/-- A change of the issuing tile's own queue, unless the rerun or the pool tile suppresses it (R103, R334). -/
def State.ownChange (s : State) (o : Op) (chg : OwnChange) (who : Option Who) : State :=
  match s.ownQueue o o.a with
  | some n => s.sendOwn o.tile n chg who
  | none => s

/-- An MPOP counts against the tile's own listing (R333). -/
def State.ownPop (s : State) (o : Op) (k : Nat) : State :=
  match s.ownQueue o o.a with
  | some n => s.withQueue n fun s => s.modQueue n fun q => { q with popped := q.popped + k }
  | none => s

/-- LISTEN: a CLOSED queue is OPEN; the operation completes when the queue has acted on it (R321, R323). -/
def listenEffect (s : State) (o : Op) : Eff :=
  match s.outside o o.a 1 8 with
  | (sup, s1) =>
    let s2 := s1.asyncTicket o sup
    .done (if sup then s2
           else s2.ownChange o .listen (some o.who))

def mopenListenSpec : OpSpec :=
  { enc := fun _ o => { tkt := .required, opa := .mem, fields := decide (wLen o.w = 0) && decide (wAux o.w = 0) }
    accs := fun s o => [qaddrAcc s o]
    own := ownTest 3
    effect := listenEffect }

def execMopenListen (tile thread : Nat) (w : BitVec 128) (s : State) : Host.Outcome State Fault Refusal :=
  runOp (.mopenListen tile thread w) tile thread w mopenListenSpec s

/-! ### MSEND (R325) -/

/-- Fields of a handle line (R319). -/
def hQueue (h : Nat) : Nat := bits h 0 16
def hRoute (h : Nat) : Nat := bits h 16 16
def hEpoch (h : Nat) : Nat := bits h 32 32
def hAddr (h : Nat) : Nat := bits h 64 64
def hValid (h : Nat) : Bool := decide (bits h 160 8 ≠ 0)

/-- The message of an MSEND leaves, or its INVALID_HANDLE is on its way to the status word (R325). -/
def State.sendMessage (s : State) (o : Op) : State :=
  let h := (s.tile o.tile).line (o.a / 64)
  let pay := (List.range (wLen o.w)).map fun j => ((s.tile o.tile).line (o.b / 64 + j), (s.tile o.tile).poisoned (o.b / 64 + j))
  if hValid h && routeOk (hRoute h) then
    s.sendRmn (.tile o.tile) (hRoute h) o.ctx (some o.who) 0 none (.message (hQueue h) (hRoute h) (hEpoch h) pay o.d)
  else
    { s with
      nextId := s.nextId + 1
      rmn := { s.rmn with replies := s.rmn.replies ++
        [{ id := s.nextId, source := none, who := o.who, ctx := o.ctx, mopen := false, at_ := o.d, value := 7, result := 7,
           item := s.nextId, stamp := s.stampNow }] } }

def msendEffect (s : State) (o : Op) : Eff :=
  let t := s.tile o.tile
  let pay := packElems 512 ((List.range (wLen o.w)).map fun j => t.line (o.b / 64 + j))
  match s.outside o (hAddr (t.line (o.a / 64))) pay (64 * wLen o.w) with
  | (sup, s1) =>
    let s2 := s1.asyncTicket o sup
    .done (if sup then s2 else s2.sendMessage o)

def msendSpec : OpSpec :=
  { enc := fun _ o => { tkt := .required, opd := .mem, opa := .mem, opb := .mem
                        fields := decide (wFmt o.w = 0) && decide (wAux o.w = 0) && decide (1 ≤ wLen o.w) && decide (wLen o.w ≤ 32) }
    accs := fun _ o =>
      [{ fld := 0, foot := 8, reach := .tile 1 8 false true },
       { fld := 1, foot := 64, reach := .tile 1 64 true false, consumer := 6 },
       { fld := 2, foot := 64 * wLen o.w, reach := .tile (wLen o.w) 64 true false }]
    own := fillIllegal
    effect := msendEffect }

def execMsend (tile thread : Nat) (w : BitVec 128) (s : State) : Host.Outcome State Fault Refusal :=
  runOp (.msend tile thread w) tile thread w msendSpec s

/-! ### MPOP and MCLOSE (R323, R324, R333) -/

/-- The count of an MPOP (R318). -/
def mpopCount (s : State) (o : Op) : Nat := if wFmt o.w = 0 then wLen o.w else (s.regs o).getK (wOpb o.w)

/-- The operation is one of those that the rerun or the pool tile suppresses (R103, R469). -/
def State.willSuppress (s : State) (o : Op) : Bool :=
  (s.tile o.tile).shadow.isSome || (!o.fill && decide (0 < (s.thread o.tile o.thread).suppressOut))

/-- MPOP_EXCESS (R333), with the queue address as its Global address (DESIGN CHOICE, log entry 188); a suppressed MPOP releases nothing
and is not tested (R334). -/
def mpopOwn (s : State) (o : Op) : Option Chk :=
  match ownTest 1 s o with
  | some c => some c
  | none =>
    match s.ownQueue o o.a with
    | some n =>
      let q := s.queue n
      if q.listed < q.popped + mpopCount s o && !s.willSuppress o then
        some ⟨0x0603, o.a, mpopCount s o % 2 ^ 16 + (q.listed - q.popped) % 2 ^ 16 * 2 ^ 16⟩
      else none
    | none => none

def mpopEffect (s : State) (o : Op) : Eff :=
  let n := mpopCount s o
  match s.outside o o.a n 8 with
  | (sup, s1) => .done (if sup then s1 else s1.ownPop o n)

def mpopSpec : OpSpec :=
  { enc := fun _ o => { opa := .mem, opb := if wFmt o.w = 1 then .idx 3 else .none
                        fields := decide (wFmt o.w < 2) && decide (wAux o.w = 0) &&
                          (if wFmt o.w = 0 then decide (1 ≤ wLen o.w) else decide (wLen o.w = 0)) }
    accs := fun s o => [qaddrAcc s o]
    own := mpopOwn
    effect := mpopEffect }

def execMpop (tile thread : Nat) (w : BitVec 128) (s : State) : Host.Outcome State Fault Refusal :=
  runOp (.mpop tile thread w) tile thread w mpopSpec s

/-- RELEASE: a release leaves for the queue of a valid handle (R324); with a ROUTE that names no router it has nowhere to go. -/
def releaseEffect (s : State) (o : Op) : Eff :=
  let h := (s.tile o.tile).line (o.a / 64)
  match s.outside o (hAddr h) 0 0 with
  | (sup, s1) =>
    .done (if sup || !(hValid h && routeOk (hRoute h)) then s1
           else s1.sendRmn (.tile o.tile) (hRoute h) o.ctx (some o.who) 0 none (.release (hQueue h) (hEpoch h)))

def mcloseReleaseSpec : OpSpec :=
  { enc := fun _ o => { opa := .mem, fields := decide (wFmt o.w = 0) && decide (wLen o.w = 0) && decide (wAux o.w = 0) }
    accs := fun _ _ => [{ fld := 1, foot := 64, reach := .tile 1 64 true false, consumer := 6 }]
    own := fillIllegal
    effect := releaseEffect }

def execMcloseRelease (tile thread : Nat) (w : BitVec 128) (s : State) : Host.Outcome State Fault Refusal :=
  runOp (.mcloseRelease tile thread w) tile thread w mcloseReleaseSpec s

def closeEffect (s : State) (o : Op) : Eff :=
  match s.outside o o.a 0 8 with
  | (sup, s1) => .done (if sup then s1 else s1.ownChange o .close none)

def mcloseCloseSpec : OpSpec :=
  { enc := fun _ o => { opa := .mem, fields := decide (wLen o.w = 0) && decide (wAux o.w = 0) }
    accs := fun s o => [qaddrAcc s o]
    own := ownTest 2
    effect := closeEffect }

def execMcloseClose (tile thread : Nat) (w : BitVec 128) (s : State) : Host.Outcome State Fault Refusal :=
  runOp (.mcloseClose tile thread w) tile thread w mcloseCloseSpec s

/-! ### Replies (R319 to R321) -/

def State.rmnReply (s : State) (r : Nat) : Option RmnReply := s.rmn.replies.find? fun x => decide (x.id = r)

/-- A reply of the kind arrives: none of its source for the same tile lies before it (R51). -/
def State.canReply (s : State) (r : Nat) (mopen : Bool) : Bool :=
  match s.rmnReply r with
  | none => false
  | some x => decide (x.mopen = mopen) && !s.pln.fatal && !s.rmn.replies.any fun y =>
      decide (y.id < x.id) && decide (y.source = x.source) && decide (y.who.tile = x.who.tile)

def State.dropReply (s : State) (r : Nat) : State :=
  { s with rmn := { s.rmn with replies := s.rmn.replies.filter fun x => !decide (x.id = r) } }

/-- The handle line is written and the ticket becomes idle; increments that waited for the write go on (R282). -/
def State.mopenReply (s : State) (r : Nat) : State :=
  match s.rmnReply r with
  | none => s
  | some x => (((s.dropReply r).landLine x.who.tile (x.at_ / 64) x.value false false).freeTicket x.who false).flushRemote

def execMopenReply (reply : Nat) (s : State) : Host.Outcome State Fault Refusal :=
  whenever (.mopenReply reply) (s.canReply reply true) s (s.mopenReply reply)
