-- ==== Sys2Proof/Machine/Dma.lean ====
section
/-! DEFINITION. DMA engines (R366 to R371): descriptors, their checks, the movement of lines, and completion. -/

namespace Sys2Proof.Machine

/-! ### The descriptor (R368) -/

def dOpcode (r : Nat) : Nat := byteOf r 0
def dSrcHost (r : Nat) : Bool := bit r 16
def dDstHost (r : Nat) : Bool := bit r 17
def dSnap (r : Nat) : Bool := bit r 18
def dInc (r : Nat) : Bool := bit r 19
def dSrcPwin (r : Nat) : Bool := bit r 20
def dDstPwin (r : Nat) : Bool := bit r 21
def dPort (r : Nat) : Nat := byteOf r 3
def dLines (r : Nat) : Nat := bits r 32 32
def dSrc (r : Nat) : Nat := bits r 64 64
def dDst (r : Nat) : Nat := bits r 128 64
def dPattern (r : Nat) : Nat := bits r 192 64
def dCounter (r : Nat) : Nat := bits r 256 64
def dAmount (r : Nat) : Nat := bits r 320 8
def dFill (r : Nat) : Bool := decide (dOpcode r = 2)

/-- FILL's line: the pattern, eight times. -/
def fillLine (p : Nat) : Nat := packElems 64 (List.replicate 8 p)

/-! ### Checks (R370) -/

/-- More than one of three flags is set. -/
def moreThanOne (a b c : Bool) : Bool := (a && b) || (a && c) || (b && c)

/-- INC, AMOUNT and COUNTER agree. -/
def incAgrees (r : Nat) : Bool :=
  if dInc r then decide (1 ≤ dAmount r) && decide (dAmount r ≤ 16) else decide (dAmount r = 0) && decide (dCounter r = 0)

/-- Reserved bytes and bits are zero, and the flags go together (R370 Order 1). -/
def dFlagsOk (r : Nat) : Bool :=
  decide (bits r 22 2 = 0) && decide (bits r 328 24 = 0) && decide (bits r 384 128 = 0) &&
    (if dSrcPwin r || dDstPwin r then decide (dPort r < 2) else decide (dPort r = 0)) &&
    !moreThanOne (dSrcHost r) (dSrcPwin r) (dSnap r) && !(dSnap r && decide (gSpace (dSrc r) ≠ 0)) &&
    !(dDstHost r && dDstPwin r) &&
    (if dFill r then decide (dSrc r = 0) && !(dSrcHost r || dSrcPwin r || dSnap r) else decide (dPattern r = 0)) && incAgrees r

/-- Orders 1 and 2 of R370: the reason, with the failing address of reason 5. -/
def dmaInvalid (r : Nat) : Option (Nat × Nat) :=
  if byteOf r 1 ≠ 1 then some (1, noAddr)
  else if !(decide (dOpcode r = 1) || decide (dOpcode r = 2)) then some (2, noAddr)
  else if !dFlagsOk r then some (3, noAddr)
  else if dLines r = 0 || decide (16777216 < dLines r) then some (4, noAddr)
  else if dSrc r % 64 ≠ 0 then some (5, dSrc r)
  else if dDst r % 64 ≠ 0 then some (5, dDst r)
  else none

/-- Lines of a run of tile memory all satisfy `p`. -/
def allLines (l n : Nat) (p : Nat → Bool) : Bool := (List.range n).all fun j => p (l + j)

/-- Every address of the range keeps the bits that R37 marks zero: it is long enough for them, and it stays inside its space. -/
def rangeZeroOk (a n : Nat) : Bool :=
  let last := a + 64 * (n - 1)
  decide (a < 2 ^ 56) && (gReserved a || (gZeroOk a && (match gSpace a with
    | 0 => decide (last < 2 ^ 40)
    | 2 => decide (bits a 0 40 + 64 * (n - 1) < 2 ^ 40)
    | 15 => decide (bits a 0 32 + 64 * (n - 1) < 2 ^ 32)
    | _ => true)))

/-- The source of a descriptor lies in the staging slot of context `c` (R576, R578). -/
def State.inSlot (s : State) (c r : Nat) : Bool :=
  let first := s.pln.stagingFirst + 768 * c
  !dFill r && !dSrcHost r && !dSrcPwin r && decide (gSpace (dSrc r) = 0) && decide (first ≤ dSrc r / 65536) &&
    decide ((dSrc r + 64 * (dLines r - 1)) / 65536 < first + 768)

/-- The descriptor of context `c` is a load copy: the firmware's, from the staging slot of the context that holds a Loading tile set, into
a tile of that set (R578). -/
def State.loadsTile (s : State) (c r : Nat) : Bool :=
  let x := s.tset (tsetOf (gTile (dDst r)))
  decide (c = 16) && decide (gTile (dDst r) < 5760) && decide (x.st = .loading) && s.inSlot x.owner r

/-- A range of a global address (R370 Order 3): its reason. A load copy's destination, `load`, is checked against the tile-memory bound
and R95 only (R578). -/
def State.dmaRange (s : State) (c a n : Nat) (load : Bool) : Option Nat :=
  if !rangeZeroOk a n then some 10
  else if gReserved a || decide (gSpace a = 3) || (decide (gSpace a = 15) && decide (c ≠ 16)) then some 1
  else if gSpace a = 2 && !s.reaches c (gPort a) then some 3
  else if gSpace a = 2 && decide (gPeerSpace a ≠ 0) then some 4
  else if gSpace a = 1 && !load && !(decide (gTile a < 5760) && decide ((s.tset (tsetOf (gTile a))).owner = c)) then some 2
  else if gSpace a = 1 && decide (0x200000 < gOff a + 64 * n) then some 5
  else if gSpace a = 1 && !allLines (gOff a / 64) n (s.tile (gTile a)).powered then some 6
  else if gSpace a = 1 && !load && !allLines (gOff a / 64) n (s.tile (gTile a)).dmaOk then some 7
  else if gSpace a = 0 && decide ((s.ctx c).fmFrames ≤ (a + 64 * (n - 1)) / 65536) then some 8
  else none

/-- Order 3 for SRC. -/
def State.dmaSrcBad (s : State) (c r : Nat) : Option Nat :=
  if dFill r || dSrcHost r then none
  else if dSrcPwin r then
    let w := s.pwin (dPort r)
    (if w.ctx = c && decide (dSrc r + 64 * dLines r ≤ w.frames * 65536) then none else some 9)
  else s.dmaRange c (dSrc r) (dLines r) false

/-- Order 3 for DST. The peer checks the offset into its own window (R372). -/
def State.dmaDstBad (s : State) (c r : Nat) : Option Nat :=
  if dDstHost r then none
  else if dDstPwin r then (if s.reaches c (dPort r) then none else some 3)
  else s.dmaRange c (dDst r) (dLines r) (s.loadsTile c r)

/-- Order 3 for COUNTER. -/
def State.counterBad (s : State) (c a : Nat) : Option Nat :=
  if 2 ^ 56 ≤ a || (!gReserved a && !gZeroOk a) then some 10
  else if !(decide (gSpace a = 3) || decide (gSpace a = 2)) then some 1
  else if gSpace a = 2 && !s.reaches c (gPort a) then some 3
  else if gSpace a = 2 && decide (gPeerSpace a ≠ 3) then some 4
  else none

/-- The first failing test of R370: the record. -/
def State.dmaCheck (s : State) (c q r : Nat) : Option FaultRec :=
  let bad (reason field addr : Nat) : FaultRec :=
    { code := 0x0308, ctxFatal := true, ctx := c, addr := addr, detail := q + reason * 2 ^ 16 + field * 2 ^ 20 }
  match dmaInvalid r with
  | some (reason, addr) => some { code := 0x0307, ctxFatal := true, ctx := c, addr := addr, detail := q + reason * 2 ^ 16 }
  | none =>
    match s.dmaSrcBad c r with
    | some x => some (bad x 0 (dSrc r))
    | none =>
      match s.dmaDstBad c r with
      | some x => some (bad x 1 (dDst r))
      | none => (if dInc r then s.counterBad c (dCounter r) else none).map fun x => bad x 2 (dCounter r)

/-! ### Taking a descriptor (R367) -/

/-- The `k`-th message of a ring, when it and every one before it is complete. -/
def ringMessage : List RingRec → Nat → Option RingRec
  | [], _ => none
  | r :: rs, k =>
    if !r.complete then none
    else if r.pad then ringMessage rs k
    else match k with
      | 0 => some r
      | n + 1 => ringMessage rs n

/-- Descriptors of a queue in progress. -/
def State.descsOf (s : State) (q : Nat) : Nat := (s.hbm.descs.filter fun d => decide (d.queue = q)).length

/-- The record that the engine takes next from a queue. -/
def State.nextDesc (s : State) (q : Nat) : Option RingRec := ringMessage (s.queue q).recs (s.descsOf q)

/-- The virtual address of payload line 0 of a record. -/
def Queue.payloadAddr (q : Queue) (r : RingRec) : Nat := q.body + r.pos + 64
=-=-=
Reproduce, character for character, only the lines of the preceding data that start at the line with "match s.outside o (hAddr (t.line" and end at the line with "accs := fun _ o =>", both included.

  match s.outside o (hAddr (t.line (o.a / 64))) pay (64 * wLen o.w) with
  | (sup, s1) =>
    let s2 := s1.asyncTicket o sup
    .done (if sup then s2 else s2.sendMessage o)

def msendSpec : OpSpec :=
  { enc := fun _ o => { tkt := .required, opd := .mem, opa := .mem, opb := .mem
                        fields := decide (wFmt o.w = 0) && decide (wAux o.w = 0) && decide (1 ≤ wLen o.w) && decide (wLen o.w ≤ 32) }
    accs := fun _ o =>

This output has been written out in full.